** What to work on **
Report each line of the data that contains the string "theorem".
── The data ──
@[simp] theorem releaseEventOp_keeps (n : Nat) :
    (releaseEventOp n s).pending = s.pending ∧ (releaseEventOp n s).waiting = s.waiting ∧
    (releaseEventOp n s).config = s.config ∧ (releaseEventOp n s).stats = s.stats ∧ (releaseEventOp n s).lines = s.lines ∧
    (releaseEventOp n s).print = s.print ∧ (releaseEventOp n s).voucherUnit = s.voucherUnit ∧
    (releaseEventOp n s).salesUnit = s.salesUnit ∧ (releaseEventOp n s).station = s.station := by
  simp only [releaseEventOp]; (repeat' split) <;> simp

@[simp] theorem setSenseOp_keeps (r : Request) :
    (setSenseOp r s).pending = s.pending ∧ (setSenseOp r s).waiting = s.waiting ∧ (setSenseOp r s).config = s.config ∧
    (setSenseOp r s).stats = s.stats ∧ (setSenseOp r s).showUnit = s.showUnit ∧ (setSenseOp r s).seats = s.seats ∧
    (setSenseOp r s).lines = s.lines ∧ (setSenseOp r s).print = s.print ∧ (setSenseOp r s).voucherUnit = s.voucherUnit ∧
    (setSenseOp r s).salesUnit = s.salesUnit := by
  simp only [setSenseOp]; (repeat' split) <;> simp

@[simp] theorem setBindingOp_keeps (r : Request) :
    (setBindingOp r s).pending = s.pending ∧ (setBindingOp r s).waiting = s.waiting ∧
    (setBindingOp r s).config = s.config ∧ (setBindingOp r s).stats = s.stats ∧ (setBindingOp r s).showUnit = s.showUnit ∧
    (setBindingOp r s).seats = s.seats ∧ (setBindingOp r s).basketUnit = s.basketUnit ∧
    (setBindingOp r s).lines = s.lines ∧ (setBindingOp r s).print = s.print ∧
    (setBindingOp r s).voucherUnit = s.voucherUnit ∧ (setBindingOp r s).salesUnit = s.salesUnit := by
  simp only [setBindingOp]; (repeat' split) <;> simp

@[simp] theorem setLampOp_keeps (r : Request) :
    (setLampOp r s).pending = s.pending ∧ (setLampOp r s).waiting = s.waiting ∧ (setLampOp r s).config = s.config ∧
    (setLampOp r s).stats = s.stats ∧ (setLampOp r s).showUnit = s.showUnit ∧ (setLampOp r s).seats = s.seats ∧
    (setLampOp r s).basketUnit = s.basketUnit ∧ (setLampOp r s).lines = s.lines ∧ (setLampOp r s).print = s.print ∧
    (setLampOp r s).voucherUnit = s.voucherUnit ∧ (setLampOp r s).salesUnit = s.salesUnit := by
  simp only [setLampOp]; (repeat' split) <;> simp

@[simp] theorem setPatternOp_keeps (r : Request) :
    (setPatternOp r s).pending = s.pending ∧ (setPatternOp r s).waiting = s.waiting ∧
    (setPatternOp r s).config = s.config ∧ (setPatternOp r s).stats = s.stats ∧ (setPatternOp r s).showUnit = s.showUnit ∧
    (setPatternOp r s).seats = s.seats ∧ (setPatternOp r s).basketUnit = s.basketUnit ∧
    (setPatternOp r s).lines = s.lines ∧ (setPatternOp r s).print = s.print ∧
    (setPatternOp r s).voucherUnit = s.voucherUnit ∧ (setPatternOp r s).salesUnit = s.salesUnit := by
  simp only [setPatternOp]; (repeat' split) <;> simp

@[simp] theorem blockSeatsOp_keeps (r : Request) :
    (blockSeatsOp r s).pending = s.pending ∧ (blockSeatsOp r s).waiting = s.waiting ∧
    (blockSeatsOp r s).config = s.config ∧ (blockSeatsOp r s).stats = s.stats ∧
    (blockSeatsOp r s).basketUnit = s.basketUnit ∧ (blockSeatsOp r s).lines = s.lines ∧
    (blockSeatsOp r s).print = s.print ∧ (blockSeatsOp r s).voucherUnit = s.voucherUnit ∧
    (blockSeatsOp r s).salesUnit = s.salesUnit ∧ (blockSeatsOp r s).station = s.station := by
  simp only [blockSeatsOp]; (repeat' split) <;> simp

@[simp] theorem unblockSeatsOp_keeps (r : Request) :
    (unblockSeatsOp r s).pending = s.pending ∧ (unblockSeatsOp r s).waiting = s.waiting ∧
    (unblockSeatsOp r s).config = s.config ∧ (unblockSeatsOp r s).stats = s.stats ∧
    (unblockSeatsOp r s).basketUnit = s.basketUnit ∧ (unblockSeatsOp r s).lines = s.lines ∧
    (unblockSeatsOp r s).print = s.print ∧ (unblockSeatsOp r s).voucherUnit = s.voucherUnit ∧
    (unblockSeatsOp r s).salesUnit = s.salesUnit ∧ (unblockSeatsOp r s).station = s.station := by
  simp only [unblockSeatsOp]; (repeat' split) <;> simp

@[simp] theorem voidVoucherOp_keeps (r : Request) :
    (voidVoucherOp r s).pending = s.pending ∧ (voidVoucherOp r s).waiting = s.waiting ∧
    (voidVoucherOp r s).config = s.config ∧ (voidVoucherOp r s).stats = s.stats ∧
    (voidVoucherOp r s).showUnit = s.showUnit ∧ (voidVoucherOp r s).seats = s.seats ∧
    (voidVoucherOp r s).basketUnit = s.basketUnit ∧ (voidVoucherOp r s).lines = s.lines ∧
    (voidVoucherOp r s).print = s.print ∧ (voidVoucherOp r s).salesUnit = s.salesUnit ∧
    (voidVoucherOp r s).station = s.station := by
  simp only [voidVoucherOp]; (repeat' split) <;> simp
───
** Reply **
@[simp] theorem releaseEventOp_keeps (n : Nat) :
@[simp] theorem setSenseOp_keeps (r : Request) :
@[simp] theorem setBindingOp_keeps (r : Request) :
@[simp] theorem setLampOp_keeps (r : Request) :
@[simp] theorem setPatternOp_keeps (r : Request) :
@[simp] theorem blockSeatsOp_keeps (r : Request) :
@[simp] theorem unblockSeatsOp_keeps (r : Request) :
@[simp] theorem voidVoucherOp_keeps (r : Request) :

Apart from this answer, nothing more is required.